In [None]:
# This Python 3 environment comes with many helpful analytics libraries installed
# It is defined by the kaggle/python Docker image: https://github.com/kaggle/docker-python
# For example, here's several helpful packages to load

import numpy as np # linear algebra
import pandas as pd # data processing, CSV file I/O (e.g. pd.read_csv)

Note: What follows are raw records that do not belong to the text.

-- ==== Sys2Proof/Machine/Repair.lean ====
section
/-!
DEFINITION. Refresh, thermal cells, scrubbing, repair, retirement and the loss of cores (18_repair_harvest.md, R420 to R442; 08, R244
to R246; 13, R354 to R356).  A step that finds no occasion leaves the state as it is.
-/
namespace Sys2Proof.Machine

/-! ### Refresh (R244, R425) -/

/-- REFRESH begins in a bank with an open row. -/
def State.refresh (s : State) (c z : Nat) : State :=
  let b := s.bank c z
  if refreshing s c z && b.row.isSome && !b.refresh then s.setBank c z { b with refresh := true } else s

def execRefresh (c : Nat) (z : Fin 32) (s : State) : Res := .next (s.refresh c z.val)

/-- REFRESH_END: after 36 cycles; the row that was open is open again, at housekeeping's cost. -/
def State.refreshEnd (s : State) (c z : Nat) : State :=
  let b := s.bank c z
  if b.refresh && !refreshing s c z then
    let t := s.setBank c z { b with refresh := false }
    if b.row.isSome then t.housePay c 250 else t
  else s

/-- What a bank's schedule asks for in this cycle. -/
def State.refreshDue (s : State) (c z : Nat) : State := (s.refreshEnd c z).refresh c z

def execRefreshEnd (c : Nat) (z : Fin 32) (s : State) : Res := .next (s.refreshEnd c z.val)

/-! ### Thermal cells (R437, R438) -/

/-- Table 18.3. -/
def bandOf (x : Int) : Nat := if 920 ≤ x then 4 else if 840 ≤ x then 3 else if 760 ≤ x then 2 else if 680 ≤ x then 1 else 0

/-- The cores of a cell. -/
def cellCores (row col : Nat) : List Nat :=
  (List.range 64).map (fun i => coreAt (8 * col + i % 8) (8 * row + i / 8))

/-- The record of a cell stands at its first core, with its layer. -/
def State.cellEvent (s : State) (layer row col : Nat) (kind : BitVec 8) (data : Word) : State :=
  s.event (coreAt (8 * col) (8 * row)) kind (BitVec.ofNat 5 layer) 0 data

/-- A unit is saved by force; a co-resident launch only as a whole, its units that do not run as soon as they do (R324, R325, R330). -/
def State.forceSave (s : State) (c : Nat) (t : Fin 4) : State :=
  let n := (s.slotAt c t).launchid
  if (launchNo s n).any (fun l => l.desc.coresident) then
    (s.updLaunch n (fun l => { l with forcing := true })).saveUnits n
      ((unitsOf s n).filter (fun x => (s.slotAt x.1 x.2).phase == .run && (s.slotAt x.1 x.2).leaving.isNone)) none
  else s.saveUnits n [(c, t)] none

/-- A unit leaves a forced cell: for a core that R316 allows, or, when none takes it or the move is refused, into a save
record (R438). -/
def State.moveOff (s : State) (c : Nat) (t : Fin 4) : State :=
  let u := s.slotAt c t
  match launchNo s u.launchid with
  | none => s
  | some l =>
    let fits := if 32768 < u.leaseBytes then [] else allCores.filter (fun d => coreFits s l u.unitid.toNat d)
    match s.pick fits with
    | none => s.forceSave c t
    | some (d, p) => p.leave c t .moved (p.coreId d)

/-- The running units of some cores, which nothing moves yet. -/
def settledUnits (s : State) (cs : List Nat) : List (Nat × Fin 4) :=
  cs.flatMap (fun c => ((List.finRange 4).filter (fun t =>
    (s.slotAt c t).phase == .run && (s.slotAt c t).leaving.isNone)).map (fun t => (c, t)))

/-- The units of a forced cell move off, and its cores' grants are withdrawn (R299). -/
def State.vacate (s : State) (row col : Nat) : State :=
  let cs := cellCores row col
  let s1 := (settledUnits s cs).foldl (fun t x => t.moveOff x.1 x.2) s
  cs.foldl (fun t c => (t.core c).grants.foldl (fun u g => u.endGrant c g) t) s1

/-- A cell enters band 4, or stays forced, or leaves (R438). -/
def State.cellForce (s : State) (layer row col : Nat) : State :=
  let key := cellKey 0 row col
  let layers := (List.range 8).map (fun l => reading s (cellKey l row col))
  if s.forced.contains key then
    if layers.all (fun x => x < 800) then
      ({ s with forced := s.forced.filter (fun x => x != key) } : State).cellEvent layer row col 9
        ((BitVec.ofInt 16 (reading s (cellKey layer row col))).zeroExtend 64)
    else s.vacate row col
  else if layers.any (fun x => 920 ≤ x) then
    let n := (settledUnits s (cellCores row col)).length
    (({ s with forced := insertNat key s.forced } : State).vacate row col).cellEvent layer row col 0x0A (BitVec.ofNat 64 n)
  else s

/-- A reading comes into force: `set` enters it. -/
def State.newReading (s : State) (layer row col : Nat) (set : State → State) : State :=
  let key := cellKey layer row col
  let old := reading s key
  let t := set s
  let now := reading t key
  let n := s.cycle.toNat
  let fast := decide (680 ≤ now)
  let rule := if fastRefresh s key == fast then (0, fast) else ((n + 2729) / 2730 * 2730, fast)
  let t1 : State := { t with refreshRule := Tab.put t.refreshRule key rule }
  let t2 :=
    if bandOf old = bandOf now then t1
    else t1.cellEvent layer row col 9 (BitVec.ofNat 64 ((BitVec.ofInt 16 now).toNat + bandOf now * 2 ^ 16))
  t2.cellForce layer row col

/-- SENSOR_CONVERSION. -/
def State.conversion (s : State) (layer row col : Nat) (x : BitVec 16) : State :=
  if s.badSensors.contains (cellKey layer row col) then s
  else s.newReading layer row col (fun t => { t with temps := Tab.put t.temps (cellKey layer row col) x })

def execSensorConversion (layer : Fin 8) (row col : Fin 64) (x : BitVec 16) (s : State) : Res :=
  .next (s.conversion layer.val row.val col.val x)
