-- ==== Sys2Proof/Machine/SpanHome.lean ====
section
/-!
DEFINITION. Span services, handler 6: a pool's entry core, sequence homes and span homes (07_matrix_spans_work.md, R210 to
R212; 14_spans_attention.md, R369 to R385).
-/
namespace Sys2Proof.Machine

/-! ### Where sequences and spans are homed (R371) -/

/-- The member that homes a sequence. -/
def seqMember (n : Nat) (sid : BitVec 32) : Nat := jump (fold64 (BitVec.ofNat 64 (sid.toNat * 2 ^ 32 + 0xFFFFFFFF))) n

/-- The member that homes a span at a layer. -/
def spanMember (n : Nat) (sid : BitVec 32) (l b : Nat) : Nat :=
  jump (fold64 (BitVec.ofNat 64 (sid.toNat * 2 ^ 32 + l * 2 ^ 16 + b))) n

/-- The address of a member's slot (R370). -/
def Pool.slotAddr (p : Pool) (i slot : Nat) : Word := p.memberBase i + BitVec.ofNat 64 (slot * p.slotSize)

def findPool (ps : List Pool) (job : BitVec 24) (pool : BitVec 16) : Option Pool :=
  ps.find? (fun p => p.job == job && p.pool == pool)

/-- The member index of a core. -/
def memberOf (s : State) (p : Pool) (c : Nat) : Nat := ((s.coreNo c) - p.first).toNat

/-- Slots that a span home is about to fill. -/
def slotsComing (s : State) (d : Nat) (job : BitVec 24) (pool : BitVec 16) : List Nat :=
  let slotOf := fun (m : Msg) =>
    match m.body with
    | .spanOpen q k _ _ => if m.src.job == job && q == pool then some k else none
    | _ => none
  (s.net.filter (fun m => m.dst == d)).filterMap slotOf ++ ((s.core d).landed.map (fun x => x.2)).filterMap slotOf ++
  ((s.core d).teller.act.toList.map (fun a => a.msg)).filterMap slotOf

/-- The slots of member i whose headers wait for a page that moves, or go to where it has moved. -/
def slotsHeld (s : State) (p : Pool) (i : Nat) : List Nat :=
  (s.net ++ s.cores.flatMap (fun k => k.2.msgs)).filterMap (fun m =>
    match m.body with
    | .spanStore va bs _ =>
      let off := (va - p.memberBase i).toNat
      if m.src.job == p.job && bs.length == 64 && off < p.range then some (off / p.slotSize) else none
    | _ => none)

/-- The free slots of member i: STATE 0, no directory, and none coming (R372, R375). -/
def freeSlots (s : State) (p : Pool) (i : Nat) : List Nat :=
  let d := p.member s i
  let used := slotsComing s d p.job p.pool ++ slotsHeld s p i ++
    (((s.core d).seqs.filter (fun x => x.job == p.job && x.pool == p.pool)).map (fun x => x.dirSlots)).flatten
  (List.range p.spm).filter (fun k => !used.contains k && (rangeBytes s p.job (p.slotAddr i k + 5) 1).getD 0 0 == 0)

/-! ### Coins of handler 6 (Tables 10.9 and 15.4) -/

/-- Coins drawn from a core for a pool's job. -/
def State.spanPay (s : State) (c n : Nat) (job : BitVec 24) : Option State :=
  if n ≤ s.purse c then some ((s.setPurse c (s.purse c - n)).countTo (some job) n) else none

/-- Coins of an activation: 12 instructions, and 4 for each query or retire message sent. -/
def spanCoins (messages : Nat) : Nat := 24 + 8 * messages

/-- A message that adds to the length of its sender's activation (Table 10.9): a query or a retire. -/
def Body.counts : Body → Bool
  | .query _ _ _ _ => true
  | .spanRetire _ _ _ => true
  | _ => false

/-! ### The entry core (R210) -/

/-- The request goes on to the sequence home, in arrival order. -/
def State.entryForward (s : State) (c : Nat) : State :=
  match s.work c with
  | some m =>
    match m.body with
    | .span op h x desc query =>
      match findPool (s.core c).entryPools m.src.job (BitVec.ofNat 16 (handlePool h)) with
      | none => s.refuse c m ⟨causeSPAN, 1, h⟩
      | some p =>
        let d := p.member s (seqMember p.nmem (handleSid h))
        let flits := match op with | .qry => 2 + query.length / 64 | _ => 1
        match s.spanPay c (spanCoins 0 + flits * hops c d) m.src.job with
        | none => s
        | some t => (t.post d 6 m.src (.spanHome op h x desc query)).endActivation c
    | _ => s
  | none => s

/-- SPAN_ENTRY_FORWARD. -/
def execSpanEntryForward (c : Nat) (s : State) : Res := .next (s.entryForward c)

/-! ### The sequence home (R211, R372 to R381) -/

/-- What performing a span instruction comes to. -/
inductive SpanDone where
  | fault (sub : BitVec 8)
  /-- The sequence as it stands afterwards, the result, the messages to span homes, and the state with the draws made. -/
  | done (q : Seq) (x : Word) (msgs : List (Nat × BitVec 6 × Body)) (s : State)

def findSeq (k : Core) (job : BitVec 24) (pool : BitVec 16) (sid : BitVec 32) : Option Seq :=
  k.seqs.find? (fun x => x.job == job && x.pool == pool && x.sid == sid && !x.dropped)

/-- The home of span b at layer l. -/
def Pool.spanHome (s : State) (p : Pool) (sid : BitVec 32) (l b : Nat) : Nat := p.member s (spanMember p.nmem sid l b)

/-- A message to the home of a span at every layer, about the slot there. -/
def eachLayer (s : State) (p : Pool) (sid : BitVec 32) (b : Nat) (d : SpanDir) (f : Nat → Body) : List (Nat × BitVec 6 × Body) :=
  (List.range p.layers).map (fun l => (p.spanHome s sid l b, 6, f (d.slots.getD l 0)))

/-- The live spans with their indices. -/
def Seq.live (q : Seq) : List (Nat × SpanDir) := ((List.range q.dir.length).zip q.dir).filter (fun x => x.2.live)

/-- The first tentative position. -/
def Seq.committed (q : Seq) : Nat := q.nextpos - q.tl

/-- A span's directory entry changed. -/
def Seq.setDir (q : Seq) (b : Nat) (f : SpanDir → SpanDir) : Seq := { q with dir := q.dir.modify b f }

/-- Spans retired: the directory, CL, and the open span (R378 steps 1 to 3). -/
def Seq.retire (q : Seq) (bs : List (Nat × SpanDir)) : Seq :=
  { bs.foldl (fun t x => t.setDir x.1 (fun d => { d with live := false })) q with
    cl := q.cl - (bs.map (fun x => x.2.count)).sum
    openSpan := q.openSpan.filter (fun o => !(bs.any (fun x => x.1 == o))) }

/-- The retire messages of some spans. -/
def retireMsgs (s : State) (p : Pool) (c : Nat) (sid : BitVec 32) (bs : List (Nat × SpanDir)) : List (Nat × BitVec 6 × Body) :=
  (bs.map (fun x => eachLayer s p sid x.1 x.2 (fun k => .spanRetire p.pool k c))).flatten

/-- The tag of an operand: [18:16] class, [15:0] instance. -/
def tagOf (x : Word) : BitVec 3 × BitVec 16 := (x.extractLsb' 16 3, x.extractLsb' 0 16)

/-- SPTAG (Table 7.8). -/
def doTag (s : State) (c : Nat) (p : Pool) (q? : Option Seq) (sid : BitVec 32) (x : Word) : SpanDone :=
  let create := x.getLsbD 31
  let drop := x.getLsbD 30
  if (create && drop) || (tagOf x).2 == 0xFFFF then .fault 4
  else
    match q? with
    | some q =>
      if drop then
        let q1 := q.retire q.live
        .done { q1 with dropped := true, dirSlots := [] } 0 (retireMsgs s p c sid q.live) s
      else
        let q1 := { q with tag := tagOf x }
        .done (if tagOf x == q.tag then q1 else { q1 with openSpan := none }) 0 [] s
    | none =>
      if !create then .fault 1
      else if p.maxseq ≤ ((s.core c).seqs.filter (fun y => y.job == p.job && y.pool == p.pool && !y.dropped)).length then .fault 8
      else
        match s.pick (freeSlots s p (memberOf s p c)) with
        | none => .fault 8
        | some (k, t) => .done ⟨p.job, p.pool, sid, 0, 0, 0, tagOf x, none, [], [k], [], false⟩ 0 [] t

/-- A free slot at the home of a new span at every layer, each taken once; none when a home has none (R374). -/
def takeSlots (p : Pool) (sid : BitVec 32) (b : Nat) : List Nat → List (Nat × Nat) → State → Option (List (Nat × Nat) × State)
  | [], acc, s => some (acc, s)
  | l :: ls, acc, s =>
    let i := spanMember p.nmem sid l b
    match s.pick ((freeSlots s p i).filter (fun k => !acc.contains (i, k))) with
    | none => none
    | some (k, t) => takeSlots p sid b ls (acc ++ [(i, k)]) t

# Input data files are available in the read-only "../input/" directory
# For example, running this (by clicking run or pressing Shift+Enter) will list all files under the input directory

import os
for dirname, _, filenames in os.walk('/kaggle/input'):
    for filename in filenames:
        print(os.path.join(dirname, filename))

# You can write up to 20GB to the current directory (/kaggle/working/) that gets preserved as output when you create a version using "Save & Run All" 
# You can also write temporary files to /kaggle/temp/, but they won't be saved outside of the current session

Dataset Used
US gasoline and diesel retail prices 1995-2021

Contains...
* A1: Weekly U.S. All Grades All Formulations Retail Gasoline Prices (Dollars per Gallon)
* A2: Weekly U.S. All Grades Conventional Retail Gasoline Prices (Dollars per Gallon)
* A3: Weekly U.S. All Grades Reformulated Retail Gasoline Prices (Dollars per Gallon)
* R1: Weekly U.S. Regular All Formulations Retail Gasoline Prices (Dollars per Gallon)
* R2: Weekly U.S. Regular Conventional Retail Gasoline Prices (Dollars per Gallon)
* R3: Weekly U.S. Regular Reformulated Retail Gasoline Prices (Dollars per Gallon)
* M1: Weekly U.S. Midgrade All Formulations Retail Gasoline Prices (Dollars per Gallon)
* M2: Weekly U.S. Midgrade Conventional Retail Gasoline Prices (Dollars per Gallon)
* M3: Weekly U.S. Midgrade Reformulated Retail Gasoline Prices (Dollars per Gallon)
* P1: Weekly U.S. Premium All Formulations Retail Gasoline Prices (Dollars per Gallon)
* P2: Weekly U.S. Premium Conventional Retail Gasoline Prices (Dollars per Gallon)
* P3: Weekly U.S. Premium Reformulated Retail Gasoline Prices (Dollars per Gallon)
* D1: Weekly U.S. No 2 Diesel Retail Prices (Dollars per Gallon)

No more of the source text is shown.